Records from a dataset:
◇ ◇ ◇ ◇ ◇

-- ==== Sys2Proof/Machine/Ops.lean ====
section
/-! DEFINITION. The shared operations: reading and writing the buffers, recording an error or a verdict, and completing a
request ADU (spec/00_scope.md rule R10, spec/10_state.md rule R33, spec/41_framer.md rules R120 and R121). -/

namespace Sys2Proof.Machine

/-! ### The canonical stores -/

/-- The content at an index; none where nothing has written it (R33). -/
def Store.read {α : Type} (i : Nat) : Store α → Option α
  | [] => none
  | (j, v) :: rest => if i = j then some v else Store.read i rest

/-- Writing one index: the entry becomes written and holds v. Keeps the indexes strictly rising. -/
def Store.write {α : Type} (i : Nat) (v : α) : Store α → Store α
  | [] => [(i, v)]
  | (j, u) :: rest =>
    if i < j then (i, v) :: (j, u) :: rest
    else if i = j then (i, v) :: rest
    else (j, u) :: Store.write i v rest

/-- Writing consecutive indexes from i up. -/
def Store.writeRun {α : Type} (i : Nat) : List α → Store α → Store α
  | [], m => m
  | v :: vs, m => Store.writeRun (i + 1) vs (Store.write i v m)

/-- The indexes rise strictly, from `lo` up, and stay below `size`. -/
def Store.rises {α : Type} (lo size : Nat) : Store α → Bool
  | [] => true
  | (j, _) :: rest => lo ≤ j && j < size && Store.rises (j + 1) size rest

/-- The canonical form of a store of `size` entries: equal contents are equal lists. -/
def Store.wf {α : Type} (size : Nat) (m : Store α) : Bool := Store.rises 0 size m

/-- TXBUF and RXBUF are 256 bytes (spec/10_state.md R32, R34). -/
def bufferSize : Nat := 256

/-- REGDATA is 125 entries (R35). -/
def regdataSize : Nat := 125

/-- The canonical form of TXBUF and RXBUF. -/
def Memory.wf (m : Memory) : Bool := Store.wf bufferSize m

/-! ### Reading a buffer in a command -/

/-- Entry i of a store; an unwritten one is `fault UNWRITTEN` (R33). -/
def readEntry {α : Type} (b : Buffer) (m : Store α) (i : Nat) : Except Fault α :=
  match Store.read i m with
  | some v => .ok v
  | none => .error (.unwritten b i)

/-- n entries from index i up, in order; the first unwritten one is `fault UNWRITTEN` (R33). -/
def readRun {α : Type} (b : Buffer) (m : Store α) : (i n : Nat) → Except Fault (List α)
  | _, 0 => .ok []
  | i, n + 1 =>
    match readEntry b m i with
    | .error f => .error f
    | .ok v =>
      match readRun b m (i + 1) n with
      | .error f => .error f
      | .ok vs => .ok (v :: vs)

/-- TX[i..i+n). -/
def readTx (i n : Nat) (s : State) : Except Fault (List Byte) := readRun .tx s.txbuf i n

/-- RX[i..i+n). -/
def readRx (i n : Nat) (s : State) : Except Fault (List Byte) := readRun .rx s.rxbuf i n

/-! ### Writing the status and the registers -/

/-- `STATUS.ERR <- e`. -/
def State.setErr (e : Err) (s : State) : State := { s with err := e }

/-- `CRC <- c`. -/
def State.setCrc (c : Half) (s : State) : State := { s with crc := c }

/-- `TX_COUNT <- n`. -/
def State.setTxCount (n : Nat) (s : State) : State := { s with txCount := BitVec.ofNat 9 n }

/-- `set_verdict(v, code)`: the only way VERDICT is written; the exception fields follow it (spec/41_framer.md R120). -/
def State.setVerdict (v : Verdict) (code : Byte) (s : State) : State :=
  match v with
  | .vException => { s with verdict := v, excCode := code, excKnown := isKnownCode code }
  | _ => { s with verdict := v, excCode := 0, excKnown := false }

/-- The ADU bytes a PDU of `len` bytes leaves in TXBUF around itself: TX[0], TX[len+1], TX[len+2] (R121). -/
def frameAround (len : Nat) (saddr : Byte) (k : Half) (m : Memory) : Memory :=
  Store.writeRun (len + 1) (crcBytes k) (Store.write 0 saddr m)

/-! ### Ending a command -/

/-- The command completed: `STATUS.ERR <- 0`. -/
def complete (s : State) : Host.Outcome State Fault Refusal := .next (s.setErr .ok)

/-- `raise Err(code)`: the error is recorded in STATUS.ERR and nothing else changes (spec/00_scope.md R10,
spec/60_exceptions.md R181). The block's form of taking an exception: no trap, nothing saved, the next host access is
taken normally (R186, R187). -/
def raiseErr (e : Err) (s : State) : Host.Outcome State Fault Refusal := .next (s.setErr e)

/-- `TX_COUNT <- 0; raise Err(code)`: how FRAME_BUILD, ENC_READ and ENC_WRITE fail (R151, R181). -/
def raiseNoFrame (e : Err) (s : State) : Host.Outcome State Fault Refusal := raiseErr e (s.setTxCount 0)

/-- `SADDR > 247`, the check of every command that uses SADDR (spec/10_state.md R27). -/
def badServerAddress (s : State) : Bool := 247 < s.saddr.toNat

/-- A PDU length the framer refuses: 0 or above 253 (spec/10_state.md R28, R29). -/
def badPduLen (len : Byte) : Bool := len == 0 || 253 < len.toNat

/-- A register count the register operations refuse: not 1 to 125 (spec/10_state.md R37). -/
def badRegCount (n : Half) : Bool := n.toNat < 1 || 125 < n.toNat

/-- `build_adu(len)` and then `STATUS.ERR <- 0` (R121): completes a request ADU around the PDU in TX[1..len+1). The
unwritten check comes before any write. -/
def buildAdu (len : Nat) (s : State) : Host.Outcome State Fault Refusal :=
  match readTx 1 len s with
  | .error f => .fault f
  | .ok pdu =>
    complete
      ((({ s with txbuf := frameAround len s.saddr (crc16 (s.saddr :: pdu)) s.txbuf }).setTxCount (len + 3)).setVerdict .vNone 0)

end Sys2Proof.Machine
end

◇ ◇ ◇ ◇ ◇

[Task details]: Each line above that contains the word "Memory" should be copied.

[The answer]:
def Memory.wf (m : Memory) : Bool := Store.wf bufferSize m
def frameAround (len : Nat) (saddr : Byte) (k : Half) (m : Memory) : Memory :=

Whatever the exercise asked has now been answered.